• [What you have to do]:
From the records below, transcribe only the lines running from the one with "t.result = .ok ∧ t.drop = false" through the one with "entry 4). -/". Keep both of those end lines.

• [Saved data entries]:

▼▼▼

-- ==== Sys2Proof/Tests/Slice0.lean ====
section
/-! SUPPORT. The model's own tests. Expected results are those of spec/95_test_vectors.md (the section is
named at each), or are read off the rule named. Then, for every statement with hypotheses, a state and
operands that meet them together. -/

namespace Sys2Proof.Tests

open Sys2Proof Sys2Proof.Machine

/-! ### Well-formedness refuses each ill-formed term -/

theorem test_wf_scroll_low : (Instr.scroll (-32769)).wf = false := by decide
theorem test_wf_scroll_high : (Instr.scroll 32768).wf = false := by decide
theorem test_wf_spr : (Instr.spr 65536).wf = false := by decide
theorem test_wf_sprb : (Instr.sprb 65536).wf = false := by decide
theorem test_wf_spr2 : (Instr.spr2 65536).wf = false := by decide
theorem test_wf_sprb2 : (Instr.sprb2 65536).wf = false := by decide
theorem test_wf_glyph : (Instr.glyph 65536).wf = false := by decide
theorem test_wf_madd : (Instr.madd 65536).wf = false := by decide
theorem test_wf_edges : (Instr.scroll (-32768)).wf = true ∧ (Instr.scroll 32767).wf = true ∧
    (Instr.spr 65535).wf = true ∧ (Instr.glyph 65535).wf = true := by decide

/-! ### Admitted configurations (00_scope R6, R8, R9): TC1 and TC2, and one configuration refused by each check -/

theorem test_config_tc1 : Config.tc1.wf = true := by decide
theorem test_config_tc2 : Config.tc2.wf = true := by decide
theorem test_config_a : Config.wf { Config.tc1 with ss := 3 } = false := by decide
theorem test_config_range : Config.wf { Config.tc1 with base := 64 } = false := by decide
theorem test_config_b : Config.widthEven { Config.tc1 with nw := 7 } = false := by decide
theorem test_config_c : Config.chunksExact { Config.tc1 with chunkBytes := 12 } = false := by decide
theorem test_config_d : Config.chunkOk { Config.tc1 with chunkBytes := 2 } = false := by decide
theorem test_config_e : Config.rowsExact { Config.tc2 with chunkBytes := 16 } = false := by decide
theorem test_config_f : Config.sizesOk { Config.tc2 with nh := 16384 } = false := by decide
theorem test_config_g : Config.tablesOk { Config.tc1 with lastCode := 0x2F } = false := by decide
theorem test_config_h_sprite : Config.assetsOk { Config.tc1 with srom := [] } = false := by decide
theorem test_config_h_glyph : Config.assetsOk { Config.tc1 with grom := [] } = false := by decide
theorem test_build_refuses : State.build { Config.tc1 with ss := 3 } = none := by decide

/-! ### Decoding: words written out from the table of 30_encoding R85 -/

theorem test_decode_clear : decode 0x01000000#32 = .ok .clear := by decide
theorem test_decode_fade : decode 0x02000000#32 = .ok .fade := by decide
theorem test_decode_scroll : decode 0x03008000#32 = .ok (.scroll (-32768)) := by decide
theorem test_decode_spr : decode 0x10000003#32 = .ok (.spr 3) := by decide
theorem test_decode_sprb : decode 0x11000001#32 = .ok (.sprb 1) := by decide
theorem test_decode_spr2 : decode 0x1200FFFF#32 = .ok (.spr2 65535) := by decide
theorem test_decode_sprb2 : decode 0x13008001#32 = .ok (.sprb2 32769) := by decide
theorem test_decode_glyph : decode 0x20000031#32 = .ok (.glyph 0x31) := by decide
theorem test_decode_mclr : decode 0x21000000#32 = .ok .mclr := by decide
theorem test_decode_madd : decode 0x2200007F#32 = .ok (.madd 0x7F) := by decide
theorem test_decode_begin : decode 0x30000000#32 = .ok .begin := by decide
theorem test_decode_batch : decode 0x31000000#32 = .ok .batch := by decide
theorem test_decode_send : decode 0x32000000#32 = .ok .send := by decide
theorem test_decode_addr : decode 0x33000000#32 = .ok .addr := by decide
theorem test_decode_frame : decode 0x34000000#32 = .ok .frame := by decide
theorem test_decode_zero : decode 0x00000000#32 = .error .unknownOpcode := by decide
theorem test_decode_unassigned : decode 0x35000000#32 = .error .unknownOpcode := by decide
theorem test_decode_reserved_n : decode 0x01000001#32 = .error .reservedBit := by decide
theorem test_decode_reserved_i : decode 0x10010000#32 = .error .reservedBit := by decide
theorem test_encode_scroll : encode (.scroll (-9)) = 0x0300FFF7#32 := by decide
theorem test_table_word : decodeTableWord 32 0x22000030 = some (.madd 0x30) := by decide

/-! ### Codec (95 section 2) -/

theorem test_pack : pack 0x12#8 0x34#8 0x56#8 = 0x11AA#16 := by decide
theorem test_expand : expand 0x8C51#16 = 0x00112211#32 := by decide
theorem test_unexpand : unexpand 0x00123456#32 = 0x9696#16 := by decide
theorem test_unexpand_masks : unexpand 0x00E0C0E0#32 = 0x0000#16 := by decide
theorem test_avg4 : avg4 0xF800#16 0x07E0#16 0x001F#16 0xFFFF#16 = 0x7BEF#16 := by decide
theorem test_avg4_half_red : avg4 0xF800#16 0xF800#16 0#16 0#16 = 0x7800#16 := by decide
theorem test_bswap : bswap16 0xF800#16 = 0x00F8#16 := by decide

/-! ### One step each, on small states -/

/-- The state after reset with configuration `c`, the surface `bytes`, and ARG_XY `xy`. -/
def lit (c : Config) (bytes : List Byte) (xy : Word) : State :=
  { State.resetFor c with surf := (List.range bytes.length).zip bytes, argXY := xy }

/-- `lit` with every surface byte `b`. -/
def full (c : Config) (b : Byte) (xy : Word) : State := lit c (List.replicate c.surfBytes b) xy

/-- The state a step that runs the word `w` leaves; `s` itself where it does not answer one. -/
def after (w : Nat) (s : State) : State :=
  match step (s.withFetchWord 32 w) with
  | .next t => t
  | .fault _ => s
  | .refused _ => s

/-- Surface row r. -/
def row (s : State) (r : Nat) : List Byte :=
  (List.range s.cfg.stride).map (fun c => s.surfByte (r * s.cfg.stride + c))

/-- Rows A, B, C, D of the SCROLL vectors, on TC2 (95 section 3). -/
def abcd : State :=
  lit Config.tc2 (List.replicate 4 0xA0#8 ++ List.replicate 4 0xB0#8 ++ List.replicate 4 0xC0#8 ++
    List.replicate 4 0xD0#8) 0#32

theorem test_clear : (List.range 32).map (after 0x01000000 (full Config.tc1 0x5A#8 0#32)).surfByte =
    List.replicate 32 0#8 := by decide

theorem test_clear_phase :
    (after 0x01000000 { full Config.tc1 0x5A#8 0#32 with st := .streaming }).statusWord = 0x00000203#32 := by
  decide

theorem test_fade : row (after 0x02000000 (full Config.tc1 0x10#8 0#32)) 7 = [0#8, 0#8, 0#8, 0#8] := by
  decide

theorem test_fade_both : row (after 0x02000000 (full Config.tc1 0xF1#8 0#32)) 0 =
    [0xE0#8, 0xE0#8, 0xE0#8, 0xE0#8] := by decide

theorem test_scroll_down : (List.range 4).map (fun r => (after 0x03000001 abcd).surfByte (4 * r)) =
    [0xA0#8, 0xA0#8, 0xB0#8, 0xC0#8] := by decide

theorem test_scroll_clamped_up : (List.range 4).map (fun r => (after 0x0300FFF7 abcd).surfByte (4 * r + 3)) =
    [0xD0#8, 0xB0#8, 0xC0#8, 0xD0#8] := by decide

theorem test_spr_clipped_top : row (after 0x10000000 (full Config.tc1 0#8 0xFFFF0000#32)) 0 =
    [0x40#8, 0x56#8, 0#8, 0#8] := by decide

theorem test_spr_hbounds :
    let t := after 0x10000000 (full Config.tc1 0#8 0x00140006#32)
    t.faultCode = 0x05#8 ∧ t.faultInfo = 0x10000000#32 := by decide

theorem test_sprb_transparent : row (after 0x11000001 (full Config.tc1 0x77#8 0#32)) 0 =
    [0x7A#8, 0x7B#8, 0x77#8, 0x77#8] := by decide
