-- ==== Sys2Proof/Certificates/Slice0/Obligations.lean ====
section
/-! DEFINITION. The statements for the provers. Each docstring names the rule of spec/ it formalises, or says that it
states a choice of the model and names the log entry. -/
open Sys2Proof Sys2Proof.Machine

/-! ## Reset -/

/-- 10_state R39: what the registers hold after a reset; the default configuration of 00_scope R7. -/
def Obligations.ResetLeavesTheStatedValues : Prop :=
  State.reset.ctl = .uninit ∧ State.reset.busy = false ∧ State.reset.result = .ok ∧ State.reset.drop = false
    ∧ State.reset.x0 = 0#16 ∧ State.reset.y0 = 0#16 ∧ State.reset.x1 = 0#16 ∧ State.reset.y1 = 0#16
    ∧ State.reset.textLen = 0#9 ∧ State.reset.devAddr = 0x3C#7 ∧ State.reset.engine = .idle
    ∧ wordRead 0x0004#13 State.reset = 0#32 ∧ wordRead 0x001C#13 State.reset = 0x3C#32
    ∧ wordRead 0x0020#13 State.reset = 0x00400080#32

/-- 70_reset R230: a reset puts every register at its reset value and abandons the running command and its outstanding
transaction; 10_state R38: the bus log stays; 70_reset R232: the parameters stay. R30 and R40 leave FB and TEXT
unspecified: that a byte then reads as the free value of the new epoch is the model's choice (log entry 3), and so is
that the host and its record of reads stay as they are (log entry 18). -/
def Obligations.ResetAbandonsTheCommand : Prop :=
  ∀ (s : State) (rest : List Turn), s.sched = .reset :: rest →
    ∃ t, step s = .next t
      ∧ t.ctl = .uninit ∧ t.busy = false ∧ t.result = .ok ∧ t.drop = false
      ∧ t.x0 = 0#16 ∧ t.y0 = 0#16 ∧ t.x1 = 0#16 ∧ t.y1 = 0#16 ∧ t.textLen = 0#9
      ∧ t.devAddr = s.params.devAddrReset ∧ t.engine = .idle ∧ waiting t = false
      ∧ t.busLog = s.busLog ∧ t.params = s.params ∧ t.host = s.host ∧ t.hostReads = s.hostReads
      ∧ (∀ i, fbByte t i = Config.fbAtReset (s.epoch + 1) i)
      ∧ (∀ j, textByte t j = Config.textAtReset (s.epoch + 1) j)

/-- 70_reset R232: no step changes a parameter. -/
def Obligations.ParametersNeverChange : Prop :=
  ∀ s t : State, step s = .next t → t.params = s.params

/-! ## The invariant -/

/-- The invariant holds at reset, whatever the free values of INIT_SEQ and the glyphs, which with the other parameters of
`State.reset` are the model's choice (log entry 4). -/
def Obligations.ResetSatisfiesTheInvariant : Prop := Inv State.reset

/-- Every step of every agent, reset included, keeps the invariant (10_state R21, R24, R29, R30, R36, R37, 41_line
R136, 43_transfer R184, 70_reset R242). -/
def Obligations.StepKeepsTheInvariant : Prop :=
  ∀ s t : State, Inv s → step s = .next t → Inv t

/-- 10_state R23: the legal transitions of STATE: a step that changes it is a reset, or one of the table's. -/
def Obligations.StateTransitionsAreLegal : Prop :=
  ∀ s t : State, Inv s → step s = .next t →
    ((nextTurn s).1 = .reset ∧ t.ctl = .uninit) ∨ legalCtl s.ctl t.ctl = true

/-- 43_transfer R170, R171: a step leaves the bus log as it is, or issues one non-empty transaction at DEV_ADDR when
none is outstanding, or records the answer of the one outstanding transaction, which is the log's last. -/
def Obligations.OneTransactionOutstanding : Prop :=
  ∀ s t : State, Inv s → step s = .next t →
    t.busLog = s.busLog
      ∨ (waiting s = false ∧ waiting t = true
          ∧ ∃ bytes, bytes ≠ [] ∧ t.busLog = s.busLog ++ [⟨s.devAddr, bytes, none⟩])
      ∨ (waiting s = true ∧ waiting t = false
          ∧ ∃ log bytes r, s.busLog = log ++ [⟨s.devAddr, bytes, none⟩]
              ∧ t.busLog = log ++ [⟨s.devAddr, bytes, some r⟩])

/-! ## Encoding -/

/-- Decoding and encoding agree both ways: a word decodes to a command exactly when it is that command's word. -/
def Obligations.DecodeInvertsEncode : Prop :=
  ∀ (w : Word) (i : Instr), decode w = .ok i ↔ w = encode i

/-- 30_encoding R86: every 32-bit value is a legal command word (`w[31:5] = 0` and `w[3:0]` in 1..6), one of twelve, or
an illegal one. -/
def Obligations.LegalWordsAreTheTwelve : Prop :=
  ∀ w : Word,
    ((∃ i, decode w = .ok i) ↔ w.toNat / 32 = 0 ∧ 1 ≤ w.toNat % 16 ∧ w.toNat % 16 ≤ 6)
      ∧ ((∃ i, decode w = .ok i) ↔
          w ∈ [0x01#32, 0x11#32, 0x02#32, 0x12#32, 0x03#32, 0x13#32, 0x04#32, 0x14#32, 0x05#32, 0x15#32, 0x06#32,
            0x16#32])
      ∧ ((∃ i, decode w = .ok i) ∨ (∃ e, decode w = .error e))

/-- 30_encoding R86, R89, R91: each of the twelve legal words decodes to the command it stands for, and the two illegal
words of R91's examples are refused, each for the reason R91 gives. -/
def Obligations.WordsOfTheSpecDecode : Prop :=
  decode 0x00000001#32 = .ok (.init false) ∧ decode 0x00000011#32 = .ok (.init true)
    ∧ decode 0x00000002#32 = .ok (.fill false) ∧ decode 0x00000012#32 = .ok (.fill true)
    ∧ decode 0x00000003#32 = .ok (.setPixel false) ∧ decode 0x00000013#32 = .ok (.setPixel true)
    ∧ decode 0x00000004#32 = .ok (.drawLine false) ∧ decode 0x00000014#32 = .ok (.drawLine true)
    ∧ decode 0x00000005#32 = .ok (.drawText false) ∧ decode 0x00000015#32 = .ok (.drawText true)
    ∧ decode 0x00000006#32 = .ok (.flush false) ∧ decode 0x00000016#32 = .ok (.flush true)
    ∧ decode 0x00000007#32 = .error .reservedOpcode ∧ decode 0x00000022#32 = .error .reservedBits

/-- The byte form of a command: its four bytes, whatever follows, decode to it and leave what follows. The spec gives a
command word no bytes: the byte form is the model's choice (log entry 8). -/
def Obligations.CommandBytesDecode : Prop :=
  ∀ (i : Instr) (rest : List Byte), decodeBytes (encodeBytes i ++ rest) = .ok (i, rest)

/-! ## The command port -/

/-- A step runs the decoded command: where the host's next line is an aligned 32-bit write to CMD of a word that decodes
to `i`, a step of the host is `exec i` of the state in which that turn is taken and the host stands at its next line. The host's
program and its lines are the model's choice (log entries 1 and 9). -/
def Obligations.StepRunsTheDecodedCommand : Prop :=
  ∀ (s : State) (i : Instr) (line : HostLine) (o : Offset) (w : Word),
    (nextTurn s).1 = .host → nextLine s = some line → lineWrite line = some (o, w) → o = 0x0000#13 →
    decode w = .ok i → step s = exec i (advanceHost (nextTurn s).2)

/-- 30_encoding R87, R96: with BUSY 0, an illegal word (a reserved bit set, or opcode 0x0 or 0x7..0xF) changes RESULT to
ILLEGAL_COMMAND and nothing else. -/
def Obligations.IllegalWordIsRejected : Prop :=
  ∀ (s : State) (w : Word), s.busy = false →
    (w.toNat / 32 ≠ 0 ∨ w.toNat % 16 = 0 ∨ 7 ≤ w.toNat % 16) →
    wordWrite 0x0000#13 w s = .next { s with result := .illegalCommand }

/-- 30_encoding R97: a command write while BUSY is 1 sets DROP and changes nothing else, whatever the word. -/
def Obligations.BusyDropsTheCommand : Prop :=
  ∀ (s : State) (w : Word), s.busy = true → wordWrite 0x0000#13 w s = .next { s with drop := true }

▲▲▲

• [Response box]:
      ∧ t.ctl = .uninit ∧ t.busy = false ∧ t.result = .ok ∧ t.drop = false
      ∧ t.x0 = 0#16 ∧ t.y0 = 0#16 ∧ t.x1 = 0#16 ∧ t.y1 = 0#16 ∧ t.textLen = 0#9
      ∧ t.devAddr = s.params.devAddrReset ∧ t.engine = .idle ∧ waiting t = false
      ∧ t.busLog = s.busLog ∧ t.params = s.params ∧ t.host = s.host ∧ t.hostReads = s.hostReads
      ∧ (∀ i, fbByte t i = Config.fbAtReset (s.epoch + 1) i)
      ∧ (∀ j, textByte t j = Config.textAtReset (s.epoch + 1) j)

/-- 70_reset R232: no step changes a parameter. -/
def Obligations.ParametersNeverChange : Prop :=
  ∀ s t : State, step s = .next t → t.params = s.params

/-! ## The invariant -/

/-- The invariant holds at reset, whatever the free values of INIT_SEQ and the glyphs, which with the other parameters of
`State.reset` are the model's choice (log entry 4). -/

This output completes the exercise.